Де Пальма не переставал теребить этот приемник с той минуты, как отъехал от пункта проката автомобилей. Но тот ловил только те станции, где долбили людям по ушам электронной музыкой или тяжелыми ритмами. Через какое-то время он понял, что у него нет никаких шансов: компания, сдававшая машины внаем, запрограммировала радио только на эти станции. И самое худшее: нажав на кнопку 6, он попал на песни шансонье Сарду, любимца старомодных сыщиков. Барон признал свое поражение, выключил радио и полностью сосредоточился на движении.
Национальная дорога номер 34 пересекала пригород, который уже не был деревней, но еще не стал и городом. За окном машины тянулась бесконечная зеленая решетка, за которой скрывались маленькие особняки из твердого песчаника или кирпича, с безлюдными газонами перед фасадами.

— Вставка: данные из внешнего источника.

/-- Settles O37; both codes of its corner cases are blank. -/
theorem rdGprobeReturnsGlyphAndCode : Obligations.RdGprobeReturnsGlyphAndCode := by
  refine ⟨rfl, fun s => ⟨_, exec_rdGprobe s, pairWord_toNat (glyphFor s.gp) s.gp, fun h => ?_, fun h => ?_⟩⟩
  · rw [State.gprobeWord, h]; rfl
  · rw [State.gprobeWord, h]; rfl

/-- Settles O38: BUFi reads the cell, which a CTRL write with CLR has cleared. -/
theorem rdBufReturnsTheCell : Obligations.RdBufReturnsTheCell := by
  refine fun i s => ⟨readWord_bufAddr i, ⟨_, exec_rdBuf i s, s.bufWord_toNat i⟩,
    fun v hv => ⟨_, _, exec_wrCtrl v s, exec_rdBuf i _, ?_⟩⟩
  have hclr : ctrlClr v = true := hv
  rw [State.returnData_rdata, State.bufWord, State.writeCtrl_cell, hclr]
  rfl

/-- Settles O39: BUF[32] is the hardwired terminator. -/
theorem rdBuftermReturnsZero : Obligations.RdBuftermReturnsZero := by
  refine ⟨rfl, fun s => ?_⟩
  rw [exec_rdBufterm, State.buftermWord_eq]
  rfl

/-- Settles O40: no specific row takes a reserved address. -/
theorem rdRsvdReturnsZero : Obligations.RdRsvdReturnsZero := by
  refine fun a s => ⟨exec_rdRsvd a s, fun ha => ?_⟩
  rw [decode_busWord_read, decodeRead_reserved (reservedAddr_of_range ha)]

/-! ### CTRL -/

/-- A CTRL write as one update of the state (R131). -/
theorem State.writeCtrl_eq (v : Word) (s : State) : s.writeCtrl v = { s with
    en := ctrlEn v
    cc := if ctrlCrst v then 0#5 else s.cc
    dc := if ctrlCrst v then 0#3 else s.dc
    buf := if ctrlClr v then [] else s.buf } := by
  unfold State.writeCtrl
  cases ctrlCrst v <;> cases ctrlClr v <;> rfl

/-- The same value written again changes nothing more: each bit sets its element to a constant. -/
theorem State.writeCtrl_writeCtrl (v : Word) (s : State) :
    (s.writeCtrl v).writeCtrl v = s.writeCtrl v := by
  simp +contextual [State.writeCtrl_eq]

/-- Settles O41: a read changes nothing but the read data, which no read's value depends on, and a CTRL
write repeated sets the same elements to the same values. -/
theorem readsHaveNoSideEffect : Obligations.ReadsHaveNoSideEffect := by
  refine ⟨fun i j s t hi h => ?_, fun v s t h => ?_, fun v s t hv h => ?_⟩
  · obtain ⟨v, hv, hagain⟩ := exec_read hi s
    obtain rfl : s.returnData v = t := by simpa [hv] using h
    refine ⟨rfl, hagain (some v), fun hj => ?_⟩
    obtain ⟨w, hw, hsame⟩ := exec_read hj s
    exact (hsame (some v)).trans hw.symm
  · obtain rfl : s.writeCtrl v = t := by simpa using h
    rw [exec_wrCtrl, State.writeCtrl_writeCtrl]
  · obtain rfl : s.writeCtrl v = t := by simpa using h
    have hcrst : ctrlCrst v = true := hv
    simp [hcrst]
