-- ==== Sys2Proof/Machine/System.lean ====
section
/-! DEFINITION. The system commands: `SYS.STAT`, `SYS.CFG` (43_system.md). -/

namespace Sys2Proof.Machine

/-- `SYS.STAT` (43_system.md R130): exempt from the latched-fault refusal. -/
def execSysStat (s : State) : Result := respond .host .ok (sysData s) s

/-- `SYS.CFG cfg` (43_system.md R131). -/
def execSysCfg (strict : Bool) (s : State) : Result :=
  guarded .host s fun s => respond .host .ok noData { s with bcStrict := strict }

end Sys2Proof.Machine
end

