-- ==== Sys2Proof/Tests/Slice0.lean ====
section
/-! SUPPORT. Tests. Expected values are of spec/95_test_vectors.md (V and P numbers) or written out from the rule named;
the second half shows, for every statement with hypotheses, states and operands that meet them. -/

namespace Sys2Proof.Tests

open Sys2Proof Sys2Proof.Machine Sys2Proof.Spec

/-! ## Helpers -/

/-- The last response of the host port after a step that answers a next state. -/
def hostAnswer : Result → Option Word
  | .next t => t.hostOut.getLast?
  | _ => none

/-- The last response of the fragment port after a step that answers a next state. -/
def fragAnswer : Result → Option Word
  | .next t => t.fragOut.getLast?
  | _ => none

/-- Whether a step answers a next state with a property. -/
def nextIs (p : State → Bool) : Result → Bool
  | .next t => p t
  | _ => false

/-- The host port serves a word without payload bytes. -/
def serve (w : Word) (s : State) : Result := serveCommand ⟨w, []⟩ s

/-- A block with `bs` in `RXBUF`, collecting or handed off. -/
def received (coll : Bool) (bs : List Byte) : State :=
  { State.reset with rxbuf := cellsAt 0 bs, raWoff := BitVec.ofNat 11 bs.length, raColl := coll }

/-- A block with `bs` recorded as the latest received message. -/
def messaged (bs : List Byte) : State := { State.reset with msg := cellsAt 0 bs, raMsglen := BitVec.ofNat 11 bs.length }

/-- A block with `bs` in `TXBUF`. -/
def built (bs : List Byte) : State := { State.reset with txbuf := cellsAt 0 bs, bcTxlen := BitVec.ofNat 11 bs.length }

/-- A block that has latched `BLOCK_OVERRUN`. -/
def faulted : State := { State.reset with sysFault := 2 }

/-- "hello world". -/
def hello : List Byte := [0x68, 0x65, 0x6C, 0x6C, 0x6F, 0x20, 0x77, 0x6F, 0x72, 0x6C, 0x64]

/-- The data block of V4, with the bytes V20 gives it. -/
def helloBlock : List Byte := [0x01, 0x01, 0xFE] ++ hello ++ List.replicate 117 0 ++ [0x8E, 0x1C]

/-! ## Well-formedness: each check refuses an ill-formed term -/

theorem test_build_of_2048_bytes_is_ill_formed :
    WellFormed Config.suggested (.bcBuild .long 0 (List.replicate 2048 0)) = false := by decide +kernel

theorem test_build_of_2047_bytes_is_well_formed :
    WellFormed Config.suggested (.bcBuild .short 0 (List.replicate 2047 0)) = true := by decide +kernel

theorem test_fragment_longer_than_fragMax_is_ill_formed :
    WellFormed Config.suggested (.raFrag (List.replicate 21 0)) = false := by decide

theorem test_fragment_of_fragMax_bytes_is_well_formed :
    WellFormed Config.suggested (.raFrag (List.replicate 20 0)) = true := by decide

/-! ## Decoding: words of 30_encoding.md R53 for every constructor, one per family field by field (R50) -/

theorem test_decode_system :
    decodeTableWord 32 0x01000000 = some .sysStat ∧ decodeTableWord 32 0x02000000 = some (.sysCfg false) ∧
    decodeTableWord 32 (0x02#8 ++ 0#1 ++ 0#4 ++ 0#11 ++ 0x01#8).toNat = some (.sysCfg true) := by decide

theorem test_decode_checksum :
    decodeTableWord 32 0x10000000 = some .crcInit ∧ decodeTableWord 32 0x110000FF = some (.crcUpd 0xFF) ∧
    decodeTableWord 32 0x12000000 = some .crcGet ∧
    decodeTableWord 32 (0x11#8 ++ 0#1 ++ 0#4 ++ 0#11 ++ 0b00110001#8).toNat = some (.crcUpd 0x31) := by decide

theorem test_decode_reassembler :
    decodeTableWord 32 0x20000000 = some .raArm ∧ decodeTableWord 32 0x21000000 = some (.raPoll .short) ∧
    decodeTableWord 32 0x21800000 = some (.raPoll .long) ∧ decodeTableWord 32 0x22000000 = some .raStat ∧
    decodeTableWord 32 0x23000100 = some (.raMsgrd 1) ∧ decodeTableWord 32 0x24000000 = some .raMsgclr ∧
    decodeTableWord 32 0x25008400 = some (.raRxrd 132) ∧
    decodeTableWord 32 (0x25#8 ++ 0#1 ++ 0#4 ++ 0b10000000101#11 ++ 0#8).toNat = some (.raRxrd 1029) := by decide

theorem test_decode_codec :
    decodeTableWord 32 0x30000000 = some (.bcValidate .short) ∧ decodeTableWord 32 0x30800000 = some (.bcValidate .long) ∧
    decodeTableWord 32 0x31000005 = some (.bcSeqchk 5) ∧ decodeTableWord 32 0x32000000 = some .bcSeqinit ∧
    decodeTableWord 32 0x330000FF = some (.bcBuild .short 0xFF []) ∧ decodeTableWord 32 0x34000D00 = some (.bcTxrd 13) ∧
    decodeTableWord 32 (0x33#8 ++ 1#1 ++ 0#4 ++ 3#11 ++ 0x02#8).toNat = some (.bcBuild .long 2 [0, 0, 0]) := by decide

theorem test_decode_fragment :
    decodeTableWord 8 0x04 = some (.raFrag [0x04]) ∧ decodeTableWord 0 0 = some (.raFrag []) ∧
    decodeTableWord 24 0x030201 = some (.raFrag [0x01, 0x02, 0x03]) := by decide

/-- V11f, V11g, V13i, V42, V43, V44, and the payload of V20 one byte short. -/
theorem test_decode_rejects_by_name :
    decodeCommand ⟨0x10000001, []⟩ = .error .strayOperand ∧ decodeCommand ⟨0x11080041, []⟩ = .error .reservedBits ∧
    decodeCommand ⟨0x21000100, []⟩ = .error .strayOperand ∧ decodeCommand ⟨0x02000002, []⟩ = .error .strayOperand ∧
    decodeCommand ⟨0x00000000, []⟩ = .error .unknownOpcode ∧ decodeCommand ⟨0x35000000, []⟩ = .error .unknownOpcode ∧
    decodeCommand ⟨0x01000001, []⟩ = .error .strayOperand ∧ decodeCommand ⟨0x01800000, []⟩ = .error .strayOperand ∧
    decodeCommand ⟨0x33000B01, hello.tail⟩ = .error .payloadLength ∧
    decodeFragment ⟨1⟩ [0, 0] = .error .fragmentTooLong := by decide

/-- R53: the sixteen opcodes are sixteen, so no two rows overlap. -/
theorem test_no_two_opcodes_agree : (allOps.map opCode).Nodup ∧ allOps.length = 16 := by decide

/-! ## One step per test, at most two per instruction -/

/-- V40. -/
theorem test_sysStat_after_reset : hostAnswer (serve 0x01000000 State.reset) = some 0x00003FE0 := by decide

/-- P4. -/
theorem test_sysStat_while_a_fault_is_latched : hostAnswer (serve 0x01000000 faulted) = some 0x00003FE2 := by decide

/-- V41. -/
theorem test_sysCfg_sets_strict :
    nextIs (fun t => t.bcStrict && hostAnswer (serve 0x01000000 t) == some 0x00003FF0)
      (serve 0x02000001 State.reset) = true := by decide

/-- V42. -/
theorem test_sysCfg_with_a_stray_bit : hostAnswer (serve 0x02000002 State.reset) = some 0xF0000003 := by decide

/-- V11d. -/
theorem test_crcInit :
    nextIs (fun t => t.crcAcc == 0) (serve 0x10000000 { State.reset with crcAcc := 0xBB3D }) = true := by decide

/-- V11b. -/
theorem test_crcUpd_of_the_first_byte : hostAnswer (serve 0x11000031 State.reset) = some 0x0000D4C1 := by decide +kernel

/-- V11c. -/
theorem test_crcUpd_with_index_0 :
    hostAnswer (serve 0x110000FF { State.reset with crcAcc := 0xFFFF }) = some 0x000000FF := by decide +kernel

/-- P1. -/
theorem test_crcGet : hostAnswer (serve 0x12000000 { State.reset with crcAcc := 0xBB3D }) = some 0x0000BB3D := by decide

/-- V10d. -/
theorem test_crc_of_FF : crc16Arc [0xFF] = 0x4040 := by decide +kernel

/-- V10h. -/
theorem test_crc_of_128_bytes_FF : crc16Arc (List.replicate 128 0xFF) = 0x7400 := by decide +kernel
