-- ==== Sys2Proof/Tests/Slice0.lean ====
section
/-! SUPPORT. The model's own tests, with their expected results from the spec's examples and test vectors, and the
witnesses: for each statement with hypotheses, states and operands that meet them. -/

namespace Sys2Proof.Tests

open Sys2Proof Sys2Proof.Machine

/-- The next state that exec answers, if it answers one. -/
def after (i : Instr) (s : State) : Option State :=
  match exec i s with
  | .next t => some t
  | .fault _ => none
  | .refused _ => none

/-- The reset state in Read mode (RESET_MODE is a free value, R196). -/
def readMode : State := { State.reset with mode := .read }

/-- Bytes stored from an address on. -/
def poke (a : Nat) (bytes : List Byte) (m : Memory) : Memory :=
  bytes.zipIdx.foldl (fun m p => Memory.write (.fill 0x00) m (a + p.2) p.1) m

/-- A row as the spec's vectors write it: (colour, length). -/
def runs (row : Row) : List (Nat × Nat) :=
  row.foldr (fun c acc =>
    match acc with
    | (d, n) :: l => if c.toNat = d then (d, n + 1) :: l else (c.toNat, 1) :: (d, n) :: l
    | [] => [(c.toNat, 1)]) []

/-- The reset state with registers and VRAM, zero where nothing is listed: "VRAM zero" in the spec's vectors. -/
def vdp (r : RegFile) (m : Memory) : State :=
  { State.reset with regs := r, vram := m, params := { Params.decided with vramInit := .fill 0x00 } }

/-- The row and the status register after a LINE. -/
def line (index : Nat) (s : State) : Option (List (Nat × Nat) × Byte) :=
  (after (.line index) s).bind fun t => t.lineOut.map fun p => (runs p.2, t.status)

/-- The row and the status register after a mode row has drawn scanline `index`. -/
def drawn (i : Instr) (index : Nat) (s : State) : Option (List (Nat × Nat) × Byte) :=
  let task : LineTask := { index := index, sample := s.regs, granularity := .whole, phase := .dispatch, row := [] }
  (after i { s with render := some task }).bind fun t => t.render.map fun task => (runs task.row, t.status)

/-! ## Well-formedness -/

/-- "requires 0 <= index <= 191" (R111): the one check, at both sides of its bound. -/
theorem test_wf_refuses_scanline_192 : (Instr.line 192).wf = false ∧ (Instr.line 191).wf = true := by decide

theorem test_step_refuses_scanline_192 :
    step { State.reset with trace := [.op (.renderScanline 192)] } = .refused (.scanlineOutOfRange 192) := rfl

/-! ## Decoding: words written out from R60, R62, R64, R68 -/

theorem test_decode_ports :
    decode (.access false (.dataWrite 0xFF 0)) = .ok (.wd 0xFF 0) ∧
    decode (.access true (.dataRead 0)) = .ok (.rd 0) ∧
    decode (.access true .commandRead) = .ok .rs ∧
    decode (.access false (.commandWrite 0xFF 0)) = .ok (.wc1 0xFF 0) := by decide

Вход в виль-эврарскую психбольницу выглядел достаточно приветливо: ни калитки, ни охранника, никто не спрашивает у каждого входящего о причине его визита. Большая аллея вела от входа в парк и заканчивалась среди его рощ и каналов, недалеко от топких берегов Марны, по которой баржи везли всевозможные товары.
Снаружи лечебница выглядела опрятно, как казарма. Никаких признаков того, что ты находишься в одном из самых старых и самых больших во Франции лечебных учреждений для психически больных. Сотни пациентов, которые жили раньше в этой огромной больнице, не оставили ни малейшего следа. Камилла Клодель[61]и Антонен Арто[62]лечились в этих массивных особняках, где стены коридоров были изрезаны душевнобольными, но оба никак не могли избавиться от своего бреда.
— Доктор Дюбрей сейчас в корпусе «Орион», это в синем секторе, — сообщила де Пальме молодая женщина из-за толстого стекла регистратуры. — Он ждет вас. Вы можете дойти туда пешком, но это далековато. Если вы на машине, можете доехать до конца большой аллеи. Вам направо.
Де Пальма нашел место для своей взятой напрокат маленькой машины под огромным окном, стекла которого были украшены бумажными Сайта-Клаусами и звездами из искусственного снега. Над зданием, которому принадлежало окно, возвышались два больших кедра. Само оно больше напоминало провинциальный лицей, чем старый больничный корпус для сумасшедших.